被相続人は母親で、相続人は子2名(長男・長女)です。父親の相続の際、長男が母親の生活費を負担するとの約束の下、長女は遺産を全く取得しませんでしたが、実際には、長男は母親の生活費を負担しなかったため、長女が負担(総額770万円)してきました。長女としては、法定相続分での相続では到底納得できないとして、長男との遺産分割交渉を依頼いただくことになりました。
被相続人の生活費を負担してきたことについて770万円の寄与分を認めさせた事例
- 性別:男性
- 依頼者情報:●争点別:寄与分 ● 遺産額:3000万円以上 ●遺産の種類:不動産 ●相続人の関係:兄弟姉妹
事案の内容
結果
事件処理のポイント
3000万円以上争点別実の兄弟実家(土地と家)特別受益・寄与分相続人との関係相続財産の種類遺産額
当事務所の活動内容
長女が父親の相続の際に遺産を全く取得しなかったのは、長男が母親の生活費を負担するとの約束があったからであり、約束を破った以上、父親の相続のやり直したいと希望していました。
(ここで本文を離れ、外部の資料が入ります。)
/-! ## Block SWITCH, base 0x0114_0000 -/

namespace F
def SWITCH_CTRL_EN : Fld := { addr := 0x01140000, lsb := 0, width := 1, acc := .rw, rst := .const 0 }
def SWITCH_CTRL_UNK_HOST : Fld := { addr := 0x01140000, lsb := 1, width := 1, acc := .rw, rst := .const 0 }
def SWITCH_PCP_MAP_CLASS : Fld := { addr := 0x01140008, lsb := 0, width := 3, acc := .rw, rst := .const 1, bs := 3, bn := 8 }
def SWITCH_BUF_FREE : Fld := { addr := 0x01140010, lsb := 0, width := 15, acc := .ro, rst := .const 16384 }
def SWITCH_BUF_MIN_FREE : Fld := { addr := 0x01140010, lsb := 16, width := 15, acc := .rc, rst := .const 16384 }
def SWITCH_BUF_RESV : Fld := { addr := 0x01140010, lsb := 32, width := 10, acc := .rw, rst := .const 32 }
def SWITCH_TBL_STATUS_DUP : Fld := { addr := 0x01140018, lsb := 0, width := 1, acc := .w1c, rst := .const 0 }
def SWITCH_TBL_STATUS_WIDE : Fld := { addr := 0x01140018, lsb := 1, width := 1, acc := .w1c, rst := .const 0 }
def SWITCH_TBL_STATUS_BADPORT : Fld := { addr := 0x01140018, lsb := 2, width := 1, acc := .w1c, rst := .const 0 }
def SWITCH_HOST_TX_LEN : Fld := { addr := 0x01140020, lsb := 0, width := 11, acc := .wo, rst := .const 0 }
def SWITCH_HOST_TX_CLASS : Fld := { addr := 0x01140020, lsb := 11, width := 3, acc := .wo, rst := .const 0 }
def SWITCH_HOST_TX_DIRECT : Fld := { addr := 0x01140020, lsb := 14, width := 1, acc := .wo, rst := .const 0 }
def SWITCH_HOST_TX_PORT : Fld := { addr := 0x01140020, lsb := 15, width := 5, acc := .wo, rst := .const 0 }
def SWITCH_HOST_TX_TS : Fld := { addr := 0x01140020, lsb := 20, width := 2, acc := .wo, rst := .const 0 }
def SWITCH_HOST_TX_TS_TS : Fld := { addr := 0x01140028, lsb := 0, width := 64, acc := .ro, rst := .const 0 }
def SWITCH_HOST_RX_LEN : Fld := { addr := 0x01140030, lsb := 0, width := 11, acc := .ro, rst := .const 0 }
def SWITCH_HOST_RX_VALID : Fld := { addr := 0x01140030, lsb := 11, width := 1, acc := .ro, rst := .const 0 }
def SWITCH_HOST_RX_INPORT : Fld := { addr := 0x01140030, lsb := 12, width := 5, acc := .ro, rst := .const 0 }
def SWITCH_HOST_RX_CLASS : Fld := { addr := 0x01140030, lsb := 17, width := 3, acc := .ro, rst := .const 0 }
def SWITCH_HOST_RX_TS_VALID : Fld := { addr := 0x01140030, lsb := 20, width := 1, acc := .ro, rst := .const 0 }
def SWITCH_HOST_RX_TS_TS : Fld := { addr := 0x01140038, lsb := 0, width := 64, acc := .ro, rst := .const 0 }
def SWITCH_HOST_CFG_VEC : Fld := { addr := 0x01140040, lsb := 0, width := 6, acc := .rw, rst := .const 1 }
def SWITCH_HOST_CFG_IRQ_EN : Fld := { addr := 0x01140040, lsb := 6, width := 1, acc := .rw, rst := .const 0 }
def SWITCH_HOST_CFG_POP : Fld := { addr := 0x01140040, lsb := 7, width := 1, acc := .wo, rst := .const 0 }
def SWITCH_HOST_CFG_BUSY : Fld := { addr := 0x01140040, lsb := 8, width := 1, acc := .ro, rst := .const 0 }
def SWITCH_HOST_CFG_TS_VALID : Fld := { addr := 0x01140040, lsb := 9, width := 1, acc := .rc, rst := .const 0 }
def SWITCH_HOST_CFG_RXDEPTH : Fld := { addr := 0x01140040, lsb := 10, width := 7, acc := .ro, rst := .const 0 }
def SWITCH_HOST_CFG_TX_LOST : Fld := { addr := 0x01140040, lsb := 17, width := 15, acc := .rc, rst := .const 0 }
def SWITCH_PORT_CFG_DEF_CLASS : Fld := { addr := 0x01140100, lsb := 0, width := 3, acc := .rw, rst := .const 1, s1 := 0x8, n1 := 19 }
def SWITCH_PORT_CFG_TRUST_PCP : Fld := { addr := 0x01140100, lsb := 3, width := 1, acc := .rw, rst := .const 0, s1 := 0x8, n1 := 19 }
def SWITCH_PORT_CFG_EN : Fld := { addr := 0x01140100, lsb := 4, width := 1, acc := .rw, rst := .const 1, s1 := 0x8, n1 := 19 }
def SWITCH_LAG_MEMBERS : Fld := { addr := 0x01140200, lsb := 0, width := 16, acc := .rw, rst := .const 0, s1 := 0x10, n1 := 4 }
def SWITCH_LAG_EN : Fld := { addr := 0x01140200, lsb := 16, width := 1, acc := .rw, rst := .const 0, s1 := 0x10, n1 := 4 }
def SWITCH_LAG_REJOIN : Fld := { addr := 0x01140200, lsb := 17, width := 1, acc := .wo, rst := .const 0, s1 := 0x10, n1 := 4 }
def SWITCH_LAG_REJOIN_PEND : Fld := { addr := 0x01140200, lsb := 18, width := 1, acc := .ro, rst := .const 0, s1 := 0x10, n1 := 4 }
def SWITCH_LAG_VERSION : Fld := { addr := 0x01140200, lsb := 24, width := 8, acc := .ro, rst := .const 0, s1 := 0x10, n1 := 4 }
def SWITCH_LAG_BUCKETS : Fld := { addr := 0x01140200, lsb := 32, width := 32, acc := .ro, rst := .const 0, s1 := 0x10, n1 := 4 }
def SWITCH_INDROP_UNKNOWN : Fld := { addr := 0x01140400, lsb := 0, width := 16, acc := .rc, rst := .const 0, s1 := 0x8, n1 := 19 }
def SWITCH_INDROP_HOPS : Fld := { addr := 0x01140400, lsb := 16, width := 16, acc := .rc, rst := .const 0, s1 := 0x8, n1 := 19 }
def SWITCH_INDROP_DEMOTED : Fld := { addr := 0x01140400, lsb := 32, width := 16, acc := .rc, rst := .const 0, s1 := 0x8, n1 := 19 }
def SWITCH_INDROP_PARITY : Fld := { addr := 0x01140400, lsb := 48, width := 16, acc := .rc, rst := .const 0, s1 := 0x8, n1 := 19 }
def SWITCH_OUTDROP_DROPPED : Fld := { addr := 0x01141000, lsb := 0, width := 32, acc := .rc, rst := .const 0, s1 := 0x40, n1 := 19, s2 := 0x8, n2 := 8 }
def SWITCH_OUTDROP_EVICTED : Fld := { addr := 0x01141000, lsb := 32, width := 32, acc := .rc, rst := .const 0, s1 := 0x40, n1 := 19, s2 := 0x8, n2 := 8 }
def SWITCH_MAC_MAC : Fld := { addr := 0x01142000, lsb := 0, width := 48, acc := .rw, rst := .const 0, s1 := 0x10, n1 := 64 }
def SWITCH_MAC_PORT : Fld := { addr := 0x01142000, lsb := 48, width := 5, acc := .rw, rst := .const 0, s1 := 0x10, n1 := 64 }
def SWITCH_MAC_VALID : Fld := { addr := 0x01142000, lsb := 53, width := 1, acc := .rw, rst := .const 0, s1 := 0x10, n1 := 64 }
def SWITCH_MAC_VERSION : Fld := { addr := 0x01142000, lsb := 56, width := 8, acc := .ro, rst := .const 0, s1 := 0x10, n1 := 64 }
def SWITCH_MCAST_PORTS : Fld := { addr := 0x01144000, lsb := 0, width := 19, acc := .rw, rst := .const 0, s1 := 0x8, n1 := 1024 }
def SWITCH_MCAST_VERSION : Fld := { addr := 0x01144000, lsb := 24, width := 8, acc := .ro, rst := .const 0, s1 := 0x8, n1 := 1024 }
def SWITCH_ROUTE_DEVICE : Fld := { addr := 0x01148000, lsb := 0, width := 16, acc := .rw, rst := .const 0, s1 := 0x8, n1 := 4096 }
def SWITCH_ROUTE_PORT : Fld := { addr := 0x01148000, lsb := 16, width := 5, acc := .rw, rst := .const 0, s1 := 0x8, n1 := 4096 }
def SWITCH_ROUTE_VALID : Fld := { addr := 0x01148000, lsb := 21, width := 1, acc := .rw, rst := .const 0, s1 := 0x8, n1 := 4096 }
def SWITCH_ROUTE_VERSION : Fld := { addr := 0x01148000, lsb := 24, width := 8, acc := .ro, rst := .const 0, s1 := 0x8, n1 := 4096 }
end F

namespace D
def SWITCH_CTRL : RegDesc := { base := 0x01140000, words := 1, flds := [F.SWITCH_CTRL_EN, F.SWITCH_CTRL_UNK_HOST] }
def SWITCH_PCP_MAP : RegDesc := { base := 0x01140008, words := 1, flds := [F.SWITCH_PCP_MAP_CLASS] }
def SWITCH_BUF : RegDesc := { base := 0x01140010, words := 2, flds := [F.SWITCH_BUF_FREE, F.SWITCH_BUF_MIN_FREE, F.SWITCH_BUF_RESV] }
def SWITCH_TBL_STATUS : RegDesc := { base := 0x01140018, words := 1, flds := [F.SWITCH_TBL_STATUS_DUP, F.SWITCH_TBL_STATUS_WIDE, F.SWITCH_TBL_STATUS_BADPORT] }
def SWITCH_HOST_TX : RegDesc := { base := 0x01140020, words := 2, flds := [F.SWITCH_HOST_TX_LEN, F.SWITCH_HOST_TX_CLASS, F.SWITCH_HOST_TX_DIRECT, F.SWITCH_HOST_TX_PORT, F.SWITCH_HOST_TX_TS] }
def SWITCH_HOST_TX_TS : RegDesc := { base := 0x01140028, words := 2, flds := [F.SWITCH_HOST_TX_TS_TS] }
def SWITCH_HOST_RX : RegDesc := { base := 0x01140030, words := 2, flds := [F.SWITCH_HOST_RX_LEN, F.SWITCH_HOST_RX_VALID, F.SWITCH_HOST_RX_INPORT, F.SWITCH_HOST_RX_CLASS, F.SWITCH_HOST_RX_TS_VALID] }
def SWITCH_HOST_RX_TS : RegDesc := { base := 0x01140038, words := 2, flds := [F.SWITCH_HOST_RX_TS_TS] }
def SWITCH_HOST_CFG : RegDesc := { base := 0x01140040, words := 1, flds := [F.SWITCH_HOST_CFG_VEC, F.SWITCH_HOST_CFG_IRQ_EN, F.SWITCH_HOST_CFG_POP, F.SWITCH_HOST_CFG_BUSY, F.SWITCH_HOST_CFG_TS_VALID, F.SWITCH_HOST_CFG_RXDEPTH, F.SWITCH_HOST_CFG_TX_LOST] }
def SWITCH_PORT_CFG : RegDesc := { base := 0x01140100, words := 1, s1 := 0x8, n1 := 19, flds := [F.SWITCH_PORT_CFG_DEF_CLASS, F.SWITCH_PORT_CFG_TRUST_PCP, F.SWITCH_PORT_CFG_EN] }
def SWITCH_LAG : RegDesc := { base := 0x01140200, words := 4, s1 := 0x10, n1 := 4, flds := [F.SWITCH_LAG_MEMBERS, F.SWITCH_LAG_EN, F.SWITCH_LAG_REJOIN, F.SWITCH_LAG_REJOIN_PEND, F.SWITCH_LAG_VERSION, F.SWITCH_LAG_BUCKETS] }
def SWITCH_INDROP : RegDesc := { base := 0x01140400, words := 2, s1 := 0x8, n1 := 19, flds := [F.SWITCH_INDROP_UNKNOWN, F.SWITCH_INDROP_HOPS, F.SWITCH_INDROP_DEMOTED, F.SWITCH_INDROP_PARITY] }
def SWITCH_OUTDROP : RegDesc := { base := 0x01141000, words := 2, s1 := 0x40, n1 := 19, s2 := 0x8, n2 := 8, flds := [F.SWITCH_OUTDROP_DROPPED, F.SWITCH_OUTDROP_EVICTED] }
def SWITCH_MAC : RegDesc := { base := 0x01142000, words := 4, s1 := 0x10, n1 := 64, flds := [F.SWITCH_MAC_MAC, F.SWITCH_MAC_PORT, F.SWITCH_MAC_VALID, F.SWITCH_MAC_VERSION] }
def SWITCH_MCAST : RegDesc := { base := 0x01144000, words := 2, s1 := 0x8, n1 := 1024, flds := [F.SWITCH_MCAST_PORTS, F.SWITCH_MCAST_VERSION] }
def SWITCH_ROUTE : RegDesc := { base := 0x01148000, words := 2, s1 := 0x8, n1 := 4096, flds := [F.SWITCH_ROUTE_DEVICE, F.SWITCH_ROUTE_PORT, F.SWITCH_ROUTE_VALID, F.SWITCH_ROUTE_VERSION] }
end D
しかしながら、遺産分割協議で相続人の一人が他の相続人に対して債務(本事案では母親の生活費を負担するという債務)を負担したにもかかわらず、その債務を履行しなかったとき、他の相続人が遺産分割協議を解除できるかという問題について、解除できないというのが判例(最判H1.2.9)の立場であるため、父親の相続のやり直しは困難と言わざるを得ませんでした。
ただ、父親の相続の際の約束を破ったにとどまらず、本来は長男が負担すべき母親の生活費まで負担していた長女が法定相続分での相続では到底納得できない、というお気持ちは十分に理解できましたので、長女が負担した母親の生活費を寄与分として主張することにしました。
交渉において、父親の相続の際の経緯、本来は長男が負担すべき母親の生活費を長女が負担してきたことを長男に確認しつつ再認識させた上で、熱意をもって説得した結果、最終的には長女が負担した母親の生活費全額を寄与分として遺産分割協議を成立させることができました。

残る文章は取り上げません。